Material to process >>

★ ★ ★

/-- No row looks below bit 6. -/
theorem rowsAt_masks : ∀ a : BitVec 5, (rowsAt a.toNat).all (fun r =>
    r.mask &&& 0xFFC0#16 == r.mask && r.exclude.all (fun e => e.1 &&& 0xFFC0#16 == e.1)) = true := by decide

/-- So the ten top bits of a word decide whether a row covers it. -/
theorem covers_eq_covers_head {r : Row} {a : BitVec 5} (hr : r ∈ rowsAt a.toNat) (w : InstrWord) :
    r.covers w = r.covers (w.extractLsb' 11 5 ++ w.extractLsb' 6 5 ++ 0#6) := by
  have masks := List.all_eq_true.1 (rowsAt_masks a) r hr
  simp only [Bool.and_eq_true, beq_iff_eq, List.all_eq_true] at masks
  obtain ⟨hmask, hexclude⟩ := masks
  have head : ∀ {m : InstrWord}, m &&& 0xFFC0#16 = m → w &&& 0xFFC0#16 &&& m = w &&& m := by
    intro m hm
    rw [BitVec.and_assoc, BitVec.and_comm _ m, hm]
  rw [← and_0xFFC0, Bool.eq_iff_iff, Row.covers_iff, Row.covers_iff, head hmask]
  exact and_congr_right' (forall₂_congr fun e he => by rw [head (hexclude e he)])

/-! ## Every covered word is read -/

theorem ofCode_isSome_iff : ∀ c : BitVec 4, (Cond.ofCode c).isSome = true ↔ c ≠ 0b1111#4 := by decide

/-- The condition code 1111 is excluded from B_1, so its row reads every word it covers (30_encoding.md R87, R101). -/
theorem conditionalRow_build_isSome {w : InstrWord} (h : conditionalRow.covers w = true) :
    (conditionalRow.build w).isSome = true := by
  have fixed : w.extractLsb' 12 4 = 0b1101#4 := by
    rw [← BitVec.and_allOnes (x := w.extractLsb' 12 4)]
    exact Row.field_of_covers h 12 4
  have notSwi : w &&& 0xFF00#16 ≠ 0xDF00#16 := (Row.covers_iff.1 h).2 _ List.mem_cons_self
  change (readBC .b1 w).isSome = true
  rw [readBC, Option.isSome_map, ofCode_isSome_iff]
  intro code
  rw [and_0xFF00, fixed, code] at notSwi
  exact notSwi rfl

/-- Every other row reads whatever word it is given. -/
theorem rowsAt_build_isSome {k : Nat} {w : InstrWord} :
    ∀ r ∈ rowsAt k, r.covers w = true → (r.build w).isSome = true := by
  unfold rowsAt
  split
  case h_27 => simpa using conditionalRow_build_isSome
  case h_28 => simpa [swiRow, readI8] using conditionalRow_build_isSome
  all_goals simp [addSubRows, aluRows, highRows, storeOffsetRows, loadOffsetRows, stackRows, popRows, readSHI, readRRR,
    readAS3I, readRI8, readALU, readHI, readBXF, readSP7, readPP, readI8, readB11]

/-- An instruction is read by a row of the word's group that covers the word. -/
theorem exists_row_of_decode {w : InstrWord} {i : Instr} (h : decode w = .ok i) :
    ∃ r ∈ rowsAt (w.extractLsb' 11 5).toNat, r.covers w = true ∧ r.build w = some i := by
  unfold decode at h
  split at h
  case h_1 r hr =>
    split at h
    · cases h
      exact ⟨r, List.mem_of_find?_eq_some hr, List.find?_some (p := fun q : Row => q.covers w) hr, ‹_›⟩
    · cases h
  case h_2 => cases h

theorem exists_decode_error_iff {w : InstrWord} :
    (∃ e, decode w = .error e) ↔ (rowsAt (w.extractLsb' 11 5).toNat).any (·.covers w) = false := by
  rw [Bool.eq_false_iff, ne_eq, List.any_eq_true]
  constructor
  · rintro ⟨e, he⟩ ⟨r, hr, hcovers⟩
    unfold decode at he
    split at he
    case h_1 q hq =>
      obtain ⟨i, hi⟩ := Option.isSome_iff_exists.1
        (rowsAt_build_isSome q (List.mem_of_find?_eq_some hq) (List.find?_some (p := fun q : Row => q.covers w) hq))
      simp [hi] at he
    case h_2 hnone => exact List.find?_eq_none.1 hnone r hr hcovers
  · intro uncovered
    cases hd : decode w with
    | error e => exact ⟨e, rfl⟩
    | ok i =>
      obtain ⟨r, hr, hcovers, -⟩ := exists_row_of_decode hd
      exact absurd ⟨r, hr, hcovers⟩ uncovered

/-! ## The words no row covers -/

/-- The values of [11:8] that the miscellaneous group leaves unallocated (30_encoding.md R98). -/
def unallocatedOps : List (BitVec 4) :=
  [0b0001#4, 0b0010#4, 0b0011#4, 0b0110#4, 0b0111#4, 0b1000#4, 0b1001#4, 0b1010#4, 0b1011#4, 0b1111#4]

/-- The two halves of the miscellaneous group, by [15:11] (30_encoding.md R93). -/
def miscTops : List (BitVec 5) := [0b10110#5, 0b10111#5]

/-- The other values of [15:11] that stand for more than one row (30_encoding.md R89 to R92, R97). -/
def sharedTops : List (BitVec 5) := [0b00011#5, 0b01000#5, 0b01010#5, 0b01011#5, 0b11010#5, 0b11011#5]

theorem mem_miscTops_iff : ∀ a : BitVec 5, a ∈ miscTops ↔ a.extractLsb' 1 4 = 0b1011#4 := by decide

theorem rowsAt_of_ownRow : ∀ a : BitVec 5, a ∉ miscTops → a ∉ sharedTops → (rowsAt a.toNat).any (fun r =>
    r.mask == 0xF800#16 && r.pattern == a ++ 0#11 && r.exclude == []) = true := by decide

theorem sharedTops_covered : ∀ a ∈ sharedTops, ∀ b : BitVec 5,
    (rowsAt a.toNat).any (·.covers (a ++ b ++ 0#6)) = true := by decide

theorem miscTops_uncovered_iff : ∀ a ∈ miscTops, ∀ b : BitVec 5,
    (rowsAt a.toNat).any (·.covers (a ++ b ++ 0#6)) = false ↔ (a ++ b).extractLsb' 2 4 ∈ unallocatedOps := by decide

theorem any_covers_eq_head (w : InstrWord) :
    (rowsAt (w.extractLsb' 11 5).toNat).any (·.covers w) =
      (rowsAt (w.extractLsb' 11 5).toNat).any (·.covers (w.extractLsb' 11 5 ++ w.extractLsb' 6 5 ++ 0#6)) := by
  rw [Bool.eq_iff_iff, List.any_eq_true, List.any_eq_true]
  exact exists_congr fun r => and_congr_right fun hr => by rw [covers_eq_covers_head hr w]

/-- Outside the miscellaneous group some row covers every word. -/
theorem any_covers_of_not_misc {w : InstrWord} (h : w.extractLsb' 11 5 ∉ miscTops) :
    (rowsAt (w.extractLsb' 11 5).toNat).any (·.covers w) = true := by
  by_cases shared : w.extractLsb' 11 5 ∈ sharedTops
  case pos => rw [any_covers_eq_head]; exact sharedTops_covered _ shared _
  case neg =>
    obtain ⟨r, hr, row⟩ := List.any_eq_true.1 (rowsAt_of_ownRow _ h shared)
    simp only [Bool.and_eq_true, beq_iff_eq] at row
    obtain ⟨⟨hmask, hpattern⟩, hexclude⟩ := row
    exact List.any_eq_true.2 ⟨r, hr, Row.covers_of_top hmask hpattern hexclude⟩

/-- 30_encoding.md R98: the decoder rejects the words of the miscellaneous group with the listed [11:8] and no other. -/
theorem exists_decode_error_iff_unallocated (w : InstrWord) :
    (∃ e, decode w = .error e) ↔ w.extractLsb' 12 4 = 0b1011#4 ∧ w.extractLsb' 8 4 ∈ unallocatedOps := by
  have group : w.extractLsb' 12 4 = (w.extractLsb' 11 5).extractLsb' 1 4 :=
    (extractLsb'_extractLsb' w (lsb := 11) (len := 5) (i := 1) (by decide)).symm
  have op : w.extractLsb' 8 4 = (w.extractLsb' 11 5 ++ w.extractLsb' 6 5).extractLsb' 2 4 := by
    rw [BitVec.extractLsb'_append_extractLsb'_eq_extractLsb' (by rfl)]
    exact (extractLsb'_extractLsb' w (lsb := 6) (len := 10) (i := 2) (by decide)).symm
  rw [exists_decode_error_iff, group, ← mem_miscTops_iff, op]
  by_cases misc : w.extractLsb' 11 5 ∈ miscTops
  case pos => rw [any_covers_eq_head, miscTops_uncovered_iff _ misc]; exact (and_iff_right misc).symm
  case neg => rw [any_covers_of_not_misc misc]; exact iff_of_false Bool.noConfusion fun h => misc h.1

/-! ## The words of BLX_H01, BKPT and BLX_2 -/

/-- The rows with top bits `top` whose fixed bits agree with the value `v` of the field of `len` bits at `lsb`. -/
def rowsWith (top : BitVec 5) (lsb len : Nat) (v : BitVec len) : List Row :=
  (rowsAt top.toNat).filter (fun r => v &&& r.mask.extractLsb' lsb len == r.pattern.extractLsb' lsb len)

theorem exists_rowWith_of_decode {w : InstrWord} {i : Instr} {top : BitVec 5} {lsb len : Nat} {v : BitVec len}
    (htop : w.extractLsb' 11 5 = top) (hv : w.extractLsb' lsb len = v) (h : decode w = .ok i) :
    ∃ r ∈ rowsWith top lsb len v, r.build w = some i := by
  subst htop hv
  obtain ⟨r, hr, hcovers, hbuild⟩ := exists_row_of_decode h
  exact ⟨r, List.mem_filter.2 ⟨hr, beq_iff_eq.2 (Row.field_of_covers hcovers lsb len)⟩, hbuild⟩

theorem rowsWith_blxH01 : (rowsWith 0b11101#5 11 5 0b11101#5).map Row.build = [readB11 .blxH01] := rfl
theorem rowsWith_bkpt : (rowsWith 0b10111#5 8 8 0b10111110#8).map Row.build = [readI8 .bkpt] := rfl
theorem rowsWith_blx2 : (rowsWith 0b01000#5 7 9 0b010001111#9).map Row.build = [readBXF .blx2] := rfl

/-- Where one row agrees with a field of the word, that row reads it. -/
theorem build_of_decode {w : InstrWord} {i : Instr} {top : BitVec 5} {lsb len : Nat} {v : BitVec len}
    {build : InstrWord → Option Instr} (hrows : (rowsWith top lsb len v).map Row.build = [build])
    (htop : w.extractLsb' 11 5 = top) (hv : w.extractLsb' lsb len = v) (h : decode w = .ok i) : build w = some i := by
  obtain ⟨r, hr, hbuild⟩ := exists_rowWith_of_decode htop hv h
  have : r.build ∈ [build] := hrows ▸ List.mem_map_of_mem hr
  rwa [List.mem_singleton.1 this] at hbuild

theorem encode_blxH01_of_field {w : InstrWord} (h : w.extractLsb' 11 5 = 0b11101#5) :
    encode (.blxH01 (w.extractLsb' 0 11)) = w := by
  rw [encode, ← h]; exact BitVec.extractLsb'_append_extractLsb'

theorem encode_bkpt_of_field {w : InstrWord} (h : w.extractLsb' 8 8 = 0b10111110#8) :
    encode (.bkpt (w.extractLsb' 0 8)) = w := by
  rw [encode, ← h]; exact BitVec.extractLsb'_append_extractLsb'

/-- The register number `H2:Rm` is written back to the bits it was read from. -/
theorem highBit_h2Field (w : InstrWord) : highBit (h2Field w) = w.extractLsb' 6 1 :=
  BitVec.extractLsb'_append_eq_left

theorem lowBits_h2Field (w : InstrWord) : lowBits (h2Field w) = w.extractLsb' 3 3 :=
  BitVec.extractLsb'_append_eq_right

theorem encode_blx2_of_field {w : InstrWord} (h : w.extractLsb' 7 9 = 0b010001111#9) :
    encode (.blx2 (h2Field w) (w.extractLsb' 0 3)) = w := by
  rw [encode, ← h, highBit_h2Field, lowBits_h2Field, BitVec.extractLsb'_append_extractLsb'_eq_extractLsb' (by rfl),
    BitVec.extractLsb'_append_extractLsb'_eq_extractLsb' (by rfl)]
  exact BitVec.extractLsb'_append_extractLsb'

end Sys2Proof

namespace Sys2Proof.Machine

open Sys2Proof

/-! ## A step on a fetched word -/

section
variable {s : State} {w : InstrWord} (hhalted : s.halted = false) (ht : s.t = true) (htrap : s.trap = none)
  (hfetch : s.fetch = .ok w)
include hhalted ht htrap hfetch
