-- ==== Sys2Proof/WellFormed.lean ====
section
/-!
DEFINITION. Which instructions are well formed, and which configurations. A voice operand and a
register operand are legal by their types; what is left to check of an instruction is that PWR names a
read-write register (R81 (e), R151).
-/

namespace Sys2Proof

/-- The voice register is one of the four read-write parameters, offsets 0 to 3 (R52). -/
def VoiceReg.writable : VoiceReg → Bool
  | .pVgain | .pVcut | .pVq | .pVoff => true
  | .dlWp | .dlAmt | .dlLast | .eVgain | .eNote | .cfB | .cfA | .cfY | .fsCut | .fsQ => false

/-- The register is read-write (R52, R151). -/
def Reg.writable : Reg → Bool
  | .pDry | .pWet | .pLrate | .pLdepth | .pBase => true
  | .status | .lfoPhase | .lfoRate | .lfoAmt | .eDry => false
  | .cfgCap | .cfgNv | .cfgFs | .cfgBaseHz | .cfgDecay | .cfgPeriod | .cfgVariant | .cfgSvfType
  | .cfgSvfGain => false
  | .voice _ k => k.writable

/-- The instruction is one that some legal packet stands for (R81). -/
def Instr.wf : Instr → Bool
  | .dpush _ _ | .dpop _ | .dsetf _ _ _ => true
  | .ftick _ _ | .fsetc _ _ | .fsetq _ _ | .vproc _ _ => true
  | .lnext | .lsetf _ | .lseta _ => true
  | .eframe | .esamp _ => true
  | .pwr reg _ => reg.writable
  | .prd _ => true

/-- The constraints of R5 and R20 on a capacity, a voice count and an index width. -/
def sizesLegal (cap nv idxw : Nat) : Bool :=
  decide (2 ≤ cap) && decide (cap ≤ 2 ^ 24) && decide (1 ≤ nv) && decide (nv ≤ 16)
    && decide (cap ≤ 2 ^ idxw) && decide (2 ^ (idxw - 1) < cap)

/-- The constraints of R181 on the two straps. -/
def strapsLegal (fs baseHz : Word) : Bool := isPosFinite fs && isPosFinite baseHz

end Sys2Proof
end

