-- ==== Sys2Proof/Machine/FilterOps.lean ====
section
/-!
DEFINITION. The filter commands FTICK, FSETC and FSETQ (spec/41_filter.md).
-/

namespace Sys2Proof.Machine

/-- `FTICK v, x` (R113). -/
def execFtick (v : Fin Config.nv) (x : Word) (s : State) : Host.Outcome State Fault Refusal :=
  let r := s.tick v x
  .next (r.1.finishReal r.2)

/-- `FSETC v, c` (R114, R19). -/
def execFsetc (v : Fin Config.nv) (c : Word) (s : State) : Host.Outcome State Fault Refusal :=
  .next ((s.setc v (real c)).finish 0)

/-- `FSETQ v, q` (R116, R19). -/
def execFsetq (v : Fin Config.nv) (q : Word) (s : State) : Host.Outcome State Fault Refusal :=
  .next ((s.setq v (real q)).finish 0)

end Sys2Proof.Machine
end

★ ★ ★

Assignment >>
Copy each line of the data that includes the word "fixed".

Answer box >>
  have fixed : w.extractLsb' 12 4 = 0b1101#4 := by
  rw [and_0xFF00, fixed, code] at notSwi
/-- The rows with top bits `top` whose fixed bits agree with the value `v` of the field of `len` bits at `lsb`. -/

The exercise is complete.